# Source information:
══════

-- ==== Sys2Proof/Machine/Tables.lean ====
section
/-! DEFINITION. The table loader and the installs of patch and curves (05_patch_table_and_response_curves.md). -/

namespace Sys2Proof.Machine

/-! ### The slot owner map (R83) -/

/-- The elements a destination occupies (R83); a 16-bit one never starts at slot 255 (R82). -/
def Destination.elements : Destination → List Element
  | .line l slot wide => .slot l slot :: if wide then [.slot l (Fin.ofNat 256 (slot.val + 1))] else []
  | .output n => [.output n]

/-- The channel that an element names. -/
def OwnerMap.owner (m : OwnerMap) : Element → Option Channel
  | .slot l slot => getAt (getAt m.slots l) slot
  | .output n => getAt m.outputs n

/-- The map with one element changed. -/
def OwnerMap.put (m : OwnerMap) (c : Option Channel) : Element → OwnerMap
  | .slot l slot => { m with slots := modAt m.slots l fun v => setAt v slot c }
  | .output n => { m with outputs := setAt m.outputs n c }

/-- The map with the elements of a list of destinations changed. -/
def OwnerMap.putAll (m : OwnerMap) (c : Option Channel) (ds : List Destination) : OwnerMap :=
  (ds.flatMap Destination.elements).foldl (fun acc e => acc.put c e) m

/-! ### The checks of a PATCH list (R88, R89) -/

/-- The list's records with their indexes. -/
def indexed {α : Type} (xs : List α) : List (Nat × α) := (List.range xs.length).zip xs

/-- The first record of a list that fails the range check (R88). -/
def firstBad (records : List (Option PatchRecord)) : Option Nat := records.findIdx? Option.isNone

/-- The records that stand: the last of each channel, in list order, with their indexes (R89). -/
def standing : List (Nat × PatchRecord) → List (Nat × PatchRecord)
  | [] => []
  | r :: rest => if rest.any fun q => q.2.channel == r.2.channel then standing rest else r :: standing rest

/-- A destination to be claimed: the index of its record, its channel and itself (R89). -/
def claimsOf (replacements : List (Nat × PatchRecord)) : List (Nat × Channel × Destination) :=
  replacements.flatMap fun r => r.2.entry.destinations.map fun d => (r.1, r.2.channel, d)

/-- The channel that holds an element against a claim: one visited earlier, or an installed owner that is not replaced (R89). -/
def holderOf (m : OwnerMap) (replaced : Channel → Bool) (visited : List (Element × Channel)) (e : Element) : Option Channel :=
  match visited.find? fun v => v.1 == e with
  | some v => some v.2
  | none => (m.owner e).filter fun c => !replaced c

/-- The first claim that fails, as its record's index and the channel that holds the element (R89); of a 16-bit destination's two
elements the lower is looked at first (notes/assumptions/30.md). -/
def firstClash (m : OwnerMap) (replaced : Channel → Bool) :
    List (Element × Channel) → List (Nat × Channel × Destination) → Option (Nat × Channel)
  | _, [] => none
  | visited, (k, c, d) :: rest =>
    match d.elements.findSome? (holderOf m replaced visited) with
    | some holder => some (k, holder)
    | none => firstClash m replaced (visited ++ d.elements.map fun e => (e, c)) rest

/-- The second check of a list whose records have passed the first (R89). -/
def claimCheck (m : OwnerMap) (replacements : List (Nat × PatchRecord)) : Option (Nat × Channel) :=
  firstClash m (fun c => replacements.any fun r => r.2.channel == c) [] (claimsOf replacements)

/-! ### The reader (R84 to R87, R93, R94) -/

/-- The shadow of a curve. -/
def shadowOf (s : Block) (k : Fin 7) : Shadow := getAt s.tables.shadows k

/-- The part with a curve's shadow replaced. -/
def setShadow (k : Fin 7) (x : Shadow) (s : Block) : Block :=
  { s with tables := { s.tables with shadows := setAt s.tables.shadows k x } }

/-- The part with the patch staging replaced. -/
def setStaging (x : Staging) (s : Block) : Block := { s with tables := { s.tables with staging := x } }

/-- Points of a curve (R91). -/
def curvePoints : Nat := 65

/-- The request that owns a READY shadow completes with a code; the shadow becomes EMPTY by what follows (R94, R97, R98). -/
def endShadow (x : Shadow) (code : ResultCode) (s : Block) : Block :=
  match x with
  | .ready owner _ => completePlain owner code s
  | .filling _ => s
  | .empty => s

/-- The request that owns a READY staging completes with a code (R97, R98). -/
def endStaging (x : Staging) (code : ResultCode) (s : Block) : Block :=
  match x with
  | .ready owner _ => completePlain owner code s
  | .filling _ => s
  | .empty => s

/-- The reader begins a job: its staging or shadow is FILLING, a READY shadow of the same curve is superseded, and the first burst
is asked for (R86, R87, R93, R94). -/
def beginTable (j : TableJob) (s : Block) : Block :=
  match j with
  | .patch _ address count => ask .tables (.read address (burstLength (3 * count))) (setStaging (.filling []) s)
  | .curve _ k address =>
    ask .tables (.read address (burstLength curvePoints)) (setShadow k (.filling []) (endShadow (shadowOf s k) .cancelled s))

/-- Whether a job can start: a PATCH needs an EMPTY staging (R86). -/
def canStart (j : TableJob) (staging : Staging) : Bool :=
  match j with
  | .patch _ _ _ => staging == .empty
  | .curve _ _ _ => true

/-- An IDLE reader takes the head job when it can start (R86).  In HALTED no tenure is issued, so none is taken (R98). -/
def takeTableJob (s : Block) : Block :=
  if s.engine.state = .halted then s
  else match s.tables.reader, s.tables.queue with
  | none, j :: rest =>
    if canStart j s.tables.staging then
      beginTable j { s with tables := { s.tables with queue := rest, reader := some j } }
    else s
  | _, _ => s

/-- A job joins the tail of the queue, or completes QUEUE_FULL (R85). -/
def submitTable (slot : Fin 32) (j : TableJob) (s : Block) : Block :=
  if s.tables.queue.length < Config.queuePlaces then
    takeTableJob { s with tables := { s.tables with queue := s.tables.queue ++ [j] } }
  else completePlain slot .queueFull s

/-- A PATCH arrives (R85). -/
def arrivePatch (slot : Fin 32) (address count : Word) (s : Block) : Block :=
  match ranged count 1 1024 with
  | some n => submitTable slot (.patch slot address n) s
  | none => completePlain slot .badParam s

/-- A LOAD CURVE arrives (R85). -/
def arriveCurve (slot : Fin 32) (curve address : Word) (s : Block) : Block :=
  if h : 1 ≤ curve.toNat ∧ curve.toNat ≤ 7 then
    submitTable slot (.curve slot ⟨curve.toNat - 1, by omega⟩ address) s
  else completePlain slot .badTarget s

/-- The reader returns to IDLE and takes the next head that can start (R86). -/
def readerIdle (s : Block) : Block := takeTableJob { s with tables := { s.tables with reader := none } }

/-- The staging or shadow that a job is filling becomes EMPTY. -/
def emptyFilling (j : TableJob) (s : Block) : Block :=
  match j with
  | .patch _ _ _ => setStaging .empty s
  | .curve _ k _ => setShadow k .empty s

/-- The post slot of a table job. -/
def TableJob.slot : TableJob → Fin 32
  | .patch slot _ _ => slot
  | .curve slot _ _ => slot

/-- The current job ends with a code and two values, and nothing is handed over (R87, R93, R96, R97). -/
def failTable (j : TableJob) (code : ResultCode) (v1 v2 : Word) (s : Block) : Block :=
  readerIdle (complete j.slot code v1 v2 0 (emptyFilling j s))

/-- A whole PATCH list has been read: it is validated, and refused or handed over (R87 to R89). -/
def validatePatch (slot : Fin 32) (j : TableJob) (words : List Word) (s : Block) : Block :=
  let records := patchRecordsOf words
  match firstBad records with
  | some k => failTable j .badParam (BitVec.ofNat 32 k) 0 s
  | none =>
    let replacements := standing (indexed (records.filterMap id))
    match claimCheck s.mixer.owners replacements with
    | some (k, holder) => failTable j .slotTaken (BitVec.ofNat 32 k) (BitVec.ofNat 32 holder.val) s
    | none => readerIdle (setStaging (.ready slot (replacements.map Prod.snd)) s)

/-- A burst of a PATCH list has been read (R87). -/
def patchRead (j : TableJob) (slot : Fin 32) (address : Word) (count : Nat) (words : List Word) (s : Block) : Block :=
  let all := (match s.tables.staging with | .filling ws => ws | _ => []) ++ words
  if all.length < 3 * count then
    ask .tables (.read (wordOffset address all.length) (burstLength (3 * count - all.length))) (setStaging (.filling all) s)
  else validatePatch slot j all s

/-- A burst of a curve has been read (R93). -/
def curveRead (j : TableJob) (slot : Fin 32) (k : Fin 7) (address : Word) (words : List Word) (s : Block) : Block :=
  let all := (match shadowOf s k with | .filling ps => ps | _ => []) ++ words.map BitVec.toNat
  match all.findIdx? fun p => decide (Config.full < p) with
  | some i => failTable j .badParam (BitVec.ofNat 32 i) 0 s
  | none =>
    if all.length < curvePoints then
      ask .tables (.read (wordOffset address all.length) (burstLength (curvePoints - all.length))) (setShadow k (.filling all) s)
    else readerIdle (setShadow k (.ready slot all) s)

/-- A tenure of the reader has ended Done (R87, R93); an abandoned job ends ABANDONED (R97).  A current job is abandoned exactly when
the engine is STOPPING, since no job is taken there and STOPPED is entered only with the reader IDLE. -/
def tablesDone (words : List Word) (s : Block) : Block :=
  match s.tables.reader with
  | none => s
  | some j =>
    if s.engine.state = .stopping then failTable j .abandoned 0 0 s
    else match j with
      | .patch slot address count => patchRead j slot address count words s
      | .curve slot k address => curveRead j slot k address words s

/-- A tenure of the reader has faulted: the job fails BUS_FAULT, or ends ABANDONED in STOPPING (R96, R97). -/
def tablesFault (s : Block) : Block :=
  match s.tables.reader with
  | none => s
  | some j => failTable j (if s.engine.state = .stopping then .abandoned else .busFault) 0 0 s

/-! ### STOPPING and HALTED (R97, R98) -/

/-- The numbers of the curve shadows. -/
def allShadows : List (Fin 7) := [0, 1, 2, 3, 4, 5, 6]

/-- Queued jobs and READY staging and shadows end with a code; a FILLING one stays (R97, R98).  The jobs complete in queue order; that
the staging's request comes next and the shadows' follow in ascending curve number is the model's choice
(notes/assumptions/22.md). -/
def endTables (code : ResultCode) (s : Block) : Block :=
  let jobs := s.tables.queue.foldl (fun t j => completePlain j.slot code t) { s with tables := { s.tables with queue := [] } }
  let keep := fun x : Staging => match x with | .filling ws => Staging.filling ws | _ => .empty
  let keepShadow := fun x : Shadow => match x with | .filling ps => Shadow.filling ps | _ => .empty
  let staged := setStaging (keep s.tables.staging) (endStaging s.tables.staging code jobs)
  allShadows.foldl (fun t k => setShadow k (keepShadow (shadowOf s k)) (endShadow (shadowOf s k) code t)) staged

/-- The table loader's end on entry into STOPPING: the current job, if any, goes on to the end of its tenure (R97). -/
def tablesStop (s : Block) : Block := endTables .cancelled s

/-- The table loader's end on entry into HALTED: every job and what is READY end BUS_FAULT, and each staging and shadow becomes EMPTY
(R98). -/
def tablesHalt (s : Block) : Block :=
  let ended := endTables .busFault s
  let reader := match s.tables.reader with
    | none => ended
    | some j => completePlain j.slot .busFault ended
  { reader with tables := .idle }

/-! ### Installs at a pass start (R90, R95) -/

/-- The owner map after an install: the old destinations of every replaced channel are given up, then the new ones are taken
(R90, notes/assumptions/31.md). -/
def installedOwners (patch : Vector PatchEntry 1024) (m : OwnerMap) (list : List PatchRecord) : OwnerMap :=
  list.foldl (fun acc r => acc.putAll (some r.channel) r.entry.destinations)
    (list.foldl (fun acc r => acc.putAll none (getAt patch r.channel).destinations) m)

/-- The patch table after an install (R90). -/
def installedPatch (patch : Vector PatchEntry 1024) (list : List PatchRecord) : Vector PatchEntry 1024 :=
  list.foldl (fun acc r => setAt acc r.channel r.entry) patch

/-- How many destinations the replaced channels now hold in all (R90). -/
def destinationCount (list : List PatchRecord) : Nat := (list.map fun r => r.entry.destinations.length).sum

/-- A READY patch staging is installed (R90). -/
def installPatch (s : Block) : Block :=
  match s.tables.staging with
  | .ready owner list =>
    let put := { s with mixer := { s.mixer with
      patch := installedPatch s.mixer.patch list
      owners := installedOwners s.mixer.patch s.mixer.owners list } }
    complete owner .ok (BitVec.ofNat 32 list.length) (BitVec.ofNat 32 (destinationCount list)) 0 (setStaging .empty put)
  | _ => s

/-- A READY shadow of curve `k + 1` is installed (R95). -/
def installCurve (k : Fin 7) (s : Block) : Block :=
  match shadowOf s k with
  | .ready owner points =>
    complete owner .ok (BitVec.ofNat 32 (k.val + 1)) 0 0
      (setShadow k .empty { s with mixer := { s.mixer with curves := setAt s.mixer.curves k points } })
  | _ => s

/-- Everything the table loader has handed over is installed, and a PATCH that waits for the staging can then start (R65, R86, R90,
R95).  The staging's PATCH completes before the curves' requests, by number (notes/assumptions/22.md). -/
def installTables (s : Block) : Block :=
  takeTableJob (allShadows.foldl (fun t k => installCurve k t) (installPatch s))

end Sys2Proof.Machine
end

══════

# Problem statement:
When a line above includes the word "flatMap", please list that line.

# Written answer:
  (ds.flatMap Destination.elements).foldl (fun acc e => acc.put c e) m
  replacements.flatMap fun r => r.2.entry.destinations.map fun d => (r.1, r.2.channel, d)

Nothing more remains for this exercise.